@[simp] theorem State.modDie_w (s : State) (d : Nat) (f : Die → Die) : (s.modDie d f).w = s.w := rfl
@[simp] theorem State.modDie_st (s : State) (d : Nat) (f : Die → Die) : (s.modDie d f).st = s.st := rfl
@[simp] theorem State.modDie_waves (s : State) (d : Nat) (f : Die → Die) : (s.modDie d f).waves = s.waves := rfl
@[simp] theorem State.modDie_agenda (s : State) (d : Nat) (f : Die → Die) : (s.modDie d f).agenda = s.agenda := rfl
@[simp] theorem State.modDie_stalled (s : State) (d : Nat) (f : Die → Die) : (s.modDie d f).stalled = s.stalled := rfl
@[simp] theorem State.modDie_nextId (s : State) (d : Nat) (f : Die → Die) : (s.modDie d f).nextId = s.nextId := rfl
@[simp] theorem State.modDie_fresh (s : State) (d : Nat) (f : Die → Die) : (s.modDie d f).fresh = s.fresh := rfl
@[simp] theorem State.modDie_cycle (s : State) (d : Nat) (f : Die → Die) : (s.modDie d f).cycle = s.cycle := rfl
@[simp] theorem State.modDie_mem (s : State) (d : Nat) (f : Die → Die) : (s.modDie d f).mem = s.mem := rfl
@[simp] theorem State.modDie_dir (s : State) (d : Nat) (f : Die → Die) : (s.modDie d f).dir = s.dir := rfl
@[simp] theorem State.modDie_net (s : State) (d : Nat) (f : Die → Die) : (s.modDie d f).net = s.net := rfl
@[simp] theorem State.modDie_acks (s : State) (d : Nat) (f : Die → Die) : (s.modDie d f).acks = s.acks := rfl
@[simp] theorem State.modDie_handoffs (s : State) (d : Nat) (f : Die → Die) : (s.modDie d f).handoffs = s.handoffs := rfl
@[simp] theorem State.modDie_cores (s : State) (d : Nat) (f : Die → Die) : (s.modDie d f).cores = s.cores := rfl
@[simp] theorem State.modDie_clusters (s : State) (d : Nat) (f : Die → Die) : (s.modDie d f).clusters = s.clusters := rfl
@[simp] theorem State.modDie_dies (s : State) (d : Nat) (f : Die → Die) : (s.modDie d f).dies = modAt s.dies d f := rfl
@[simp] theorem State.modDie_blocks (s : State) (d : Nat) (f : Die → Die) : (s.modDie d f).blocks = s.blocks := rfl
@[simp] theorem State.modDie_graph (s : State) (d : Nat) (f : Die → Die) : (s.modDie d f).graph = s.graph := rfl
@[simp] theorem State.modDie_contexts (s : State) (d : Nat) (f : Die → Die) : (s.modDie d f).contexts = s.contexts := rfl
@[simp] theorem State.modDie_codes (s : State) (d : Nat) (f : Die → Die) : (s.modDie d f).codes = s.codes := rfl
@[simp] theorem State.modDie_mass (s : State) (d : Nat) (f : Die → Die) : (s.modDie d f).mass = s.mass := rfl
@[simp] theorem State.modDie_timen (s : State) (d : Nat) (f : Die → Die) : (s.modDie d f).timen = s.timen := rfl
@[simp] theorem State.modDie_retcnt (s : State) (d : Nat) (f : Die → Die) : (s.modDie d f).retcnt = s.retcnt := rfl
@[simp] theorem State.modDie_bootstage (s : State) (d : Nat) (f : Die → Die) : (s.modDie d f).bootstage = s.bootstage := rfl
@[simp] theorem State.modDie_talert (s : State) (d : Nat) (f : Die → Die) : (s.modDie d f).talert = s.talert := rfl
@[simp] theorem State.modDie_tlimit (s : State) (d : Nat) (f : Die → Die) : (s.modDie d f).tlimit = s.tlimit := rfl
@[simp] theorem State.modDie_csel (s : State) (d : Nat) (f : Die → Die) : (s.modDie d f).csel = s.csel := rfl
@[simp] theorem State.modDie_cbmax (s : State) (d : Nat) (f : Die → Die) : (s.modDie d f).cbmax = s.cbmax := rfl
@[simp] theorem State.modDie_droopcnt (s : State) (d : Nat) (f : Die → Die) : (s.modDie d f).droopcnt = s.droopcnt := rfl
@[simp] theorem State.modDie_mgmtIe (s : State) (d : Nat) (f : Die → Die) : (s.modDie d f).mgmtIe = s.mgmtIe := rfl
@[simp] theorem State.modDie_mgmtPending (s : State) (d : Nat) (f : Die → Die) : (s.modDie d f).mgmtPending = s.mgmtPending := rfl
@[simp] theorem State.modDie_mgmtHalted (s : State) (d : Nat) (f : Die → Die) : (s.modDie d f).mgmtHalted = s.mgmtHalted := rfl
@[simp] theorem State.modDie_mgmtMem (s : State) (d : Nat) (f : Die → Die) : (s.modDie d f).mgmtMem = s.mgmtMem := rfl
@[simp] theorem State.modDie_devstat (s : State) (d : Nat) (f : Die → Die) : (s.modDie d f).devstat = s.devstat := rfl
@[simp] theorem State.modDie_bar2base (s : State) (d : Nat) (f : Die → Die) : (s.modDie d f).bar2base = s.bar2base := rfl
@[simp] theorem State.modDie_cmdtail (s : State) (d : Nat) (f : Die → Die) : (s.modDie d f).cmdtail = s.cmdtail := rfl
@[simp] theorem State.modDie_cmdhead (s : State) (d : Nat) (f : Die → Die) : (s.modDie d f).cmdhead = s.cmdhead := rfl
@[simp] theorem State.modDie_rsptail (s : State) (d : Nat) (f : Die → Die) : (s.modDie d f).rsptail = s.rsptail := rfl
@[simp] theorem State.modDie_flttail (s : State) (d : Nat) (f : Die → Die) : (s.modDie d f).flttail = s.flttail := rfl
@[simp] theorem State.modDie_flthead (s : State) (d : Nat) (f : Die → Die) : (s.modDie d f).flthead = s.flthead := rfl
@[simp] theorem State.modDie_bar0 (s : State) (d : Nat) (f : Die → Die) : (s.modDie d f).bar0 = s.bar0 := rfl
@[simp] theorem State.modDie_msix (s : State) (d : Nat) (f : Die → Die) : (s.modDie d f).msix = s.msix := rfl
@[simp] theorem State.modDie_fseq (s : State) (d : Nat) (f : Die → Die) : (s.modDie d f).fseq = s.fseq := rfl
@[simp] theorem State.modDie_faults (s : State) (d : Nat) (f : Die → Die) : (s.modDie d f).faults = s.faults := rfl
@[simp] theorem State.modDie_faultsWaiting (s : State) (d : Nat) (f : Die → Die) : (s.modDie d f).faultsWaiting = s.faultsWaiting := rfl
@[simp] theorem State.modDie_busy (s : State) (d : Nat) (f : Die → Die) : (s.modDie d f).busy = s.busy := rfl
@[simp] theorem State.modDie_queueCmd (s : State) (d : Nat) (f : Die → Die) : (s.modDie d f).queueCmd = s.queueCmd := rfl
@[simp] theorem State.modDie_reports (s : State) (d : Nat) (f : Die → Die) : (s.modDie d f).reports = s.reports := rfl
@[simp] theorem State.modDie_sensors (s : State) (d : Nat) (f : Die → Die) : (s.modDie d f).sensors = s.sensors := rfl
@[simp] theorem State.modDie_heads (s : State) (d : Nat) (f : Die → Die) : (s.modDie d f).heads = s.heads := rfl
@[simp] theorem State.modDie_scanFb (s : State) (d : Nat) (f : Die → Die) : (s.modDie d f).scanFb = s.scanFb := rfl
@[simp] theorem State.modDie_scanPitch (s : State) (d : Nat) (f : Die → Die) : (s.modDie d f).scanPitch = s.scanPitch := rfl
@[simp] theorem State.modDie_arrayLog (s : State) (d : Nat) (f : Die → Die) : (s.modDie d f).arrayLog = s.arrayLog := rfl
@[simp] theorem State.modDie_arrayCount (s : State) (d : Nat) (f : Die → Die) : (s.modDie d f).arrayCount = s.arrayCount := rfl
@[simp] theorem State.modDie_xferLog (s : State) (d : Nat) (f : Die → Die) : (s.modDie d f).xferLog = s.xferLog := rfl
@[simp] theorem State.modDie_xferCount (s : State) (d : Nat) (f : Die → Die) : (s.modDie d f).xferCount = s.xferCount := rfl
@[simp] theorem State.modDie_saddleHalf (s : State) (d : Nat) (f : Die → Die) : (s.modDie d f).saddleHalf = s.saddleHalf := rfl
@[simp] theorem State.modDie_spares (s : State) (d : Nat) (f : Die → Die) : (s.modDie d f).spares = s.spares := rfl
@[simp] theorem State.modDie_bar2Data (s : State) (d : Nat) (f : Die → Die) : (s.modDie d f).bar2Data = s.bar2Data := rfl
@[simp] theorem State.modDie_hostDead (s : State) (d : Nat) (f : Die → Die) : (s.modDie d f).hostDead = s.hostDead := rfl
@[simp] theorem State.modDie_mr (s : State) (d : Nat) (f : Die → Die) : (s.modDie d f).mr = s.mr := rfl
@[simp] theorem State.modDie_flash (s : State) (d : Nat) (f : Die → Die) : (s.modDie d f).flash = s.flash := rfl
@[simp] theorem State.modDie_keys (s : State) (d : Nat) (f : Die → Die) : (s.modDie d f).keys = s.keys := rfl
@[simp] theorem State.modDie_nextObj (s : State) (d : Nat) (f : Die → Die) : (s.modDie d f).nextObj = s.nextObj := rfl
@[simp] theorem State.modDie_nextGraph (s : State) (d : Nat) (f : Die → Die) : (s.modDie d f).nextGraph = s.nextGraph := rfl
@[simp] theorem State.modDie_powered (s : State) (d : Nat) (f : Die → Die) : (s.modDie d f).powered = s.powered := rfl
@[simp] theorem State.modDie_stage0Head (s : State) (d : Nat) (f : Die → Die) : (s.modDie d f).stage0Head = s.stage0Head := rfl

○ ○ ○ ○

* **Task to carry out**
Give again, word for word, every line of the listing above from the one with "s.dir := rfl" to the one with "s.tlimit := rfl", both inclusive, and nothing beyond them.

* **Task response**
@[simp] theorem State.modDie_dir (s : State) (d : Nat) (f : Die → Die) : (s.modDie d f).dir = s.dir := rfl
@[simp] theorem State.modDie_net (s : State) (d : Nat) (f : Die → Die) : (s.modDie d f).net = s.net := rfl
@[simp] theorem State.modDie_acks (s : State) (d : Nat) (f : Die → Die) : (s.modDie d f).acks = s.acks := rfl
@[simp] theorem State.modDie_handoffs (s : State) (d : Nat) (f : Die → Die) : (s.modDie d f).handoffs = s.handoffs := rfl
@[simp] theorem State.modDie_cores (s : State) (d : Nat) (f : Die → Die) : (s.modDie d f).cores = s.cores := rfl
@[simp] theorem State.modDie_clusters (s : State) (d : Nat) (f : Die → Die) : (s.modDie d f).clusters = s.clusters := rfl
@[simp] theorem State.modDie_dies (s : State) (d : Nat) (f : Die → Die) : (s.modDie d f).dies = modAt s.dies d f := rfl
@[simp] theorem State.modDie_blocks (s : State) (d : Nat) (f : Die → Die) : (s.modDie d f).blocks = s.blocks := rfl
@[simp] theorem State.modDie_graph (s : State) (d : Nat) (f : Die → Die) : (s.modDie d f).graph = s.graph := rfl
@[simp] theorem State.modDie_contexts (s : State) (d : Nat) (f : Die → Die) : (s.modDie d f).contexts = s.contexts := rfl
@[simp] theorem State.modDie_codes (s : State) (d : Nat) (f : Die → Die) : (s.modDie d f).codes = s.codes := rfl
@[simp] theorem State.modDie_mass (s : State) (d : Nat) (f : Die → Die) : (s.modDie d f).mass = s.mass := rfl
@[simp] theorem State.modDie_timen (s : State) (d : Nat) (f : Die → Die) : (s.modDie d f).timen = s.timen := rfl
@[simp] theorem State.modDie_retcnt (s : State) (d : Nat) (f : Die → Die) : (s.modDie d f).retcnt = s.retcnt := rfl
@[simp] theorem State.modDie_bootstage (s : State) (d : Nat) (f : Die → Die) : (s.modDie d f).bootstage = s.bootstage := rfl
@[simp] theorem State.modDie_talert (s : State) (d : Nat) (f : Die → Die) : (s.modDie d f).talert = s.talert := rfl
@[simp] theorem State.modDie_tlimit (s : State) (d : Nat) (f : Die → Die) : (s.modDie d f).tlimit = s.tlimit := rfl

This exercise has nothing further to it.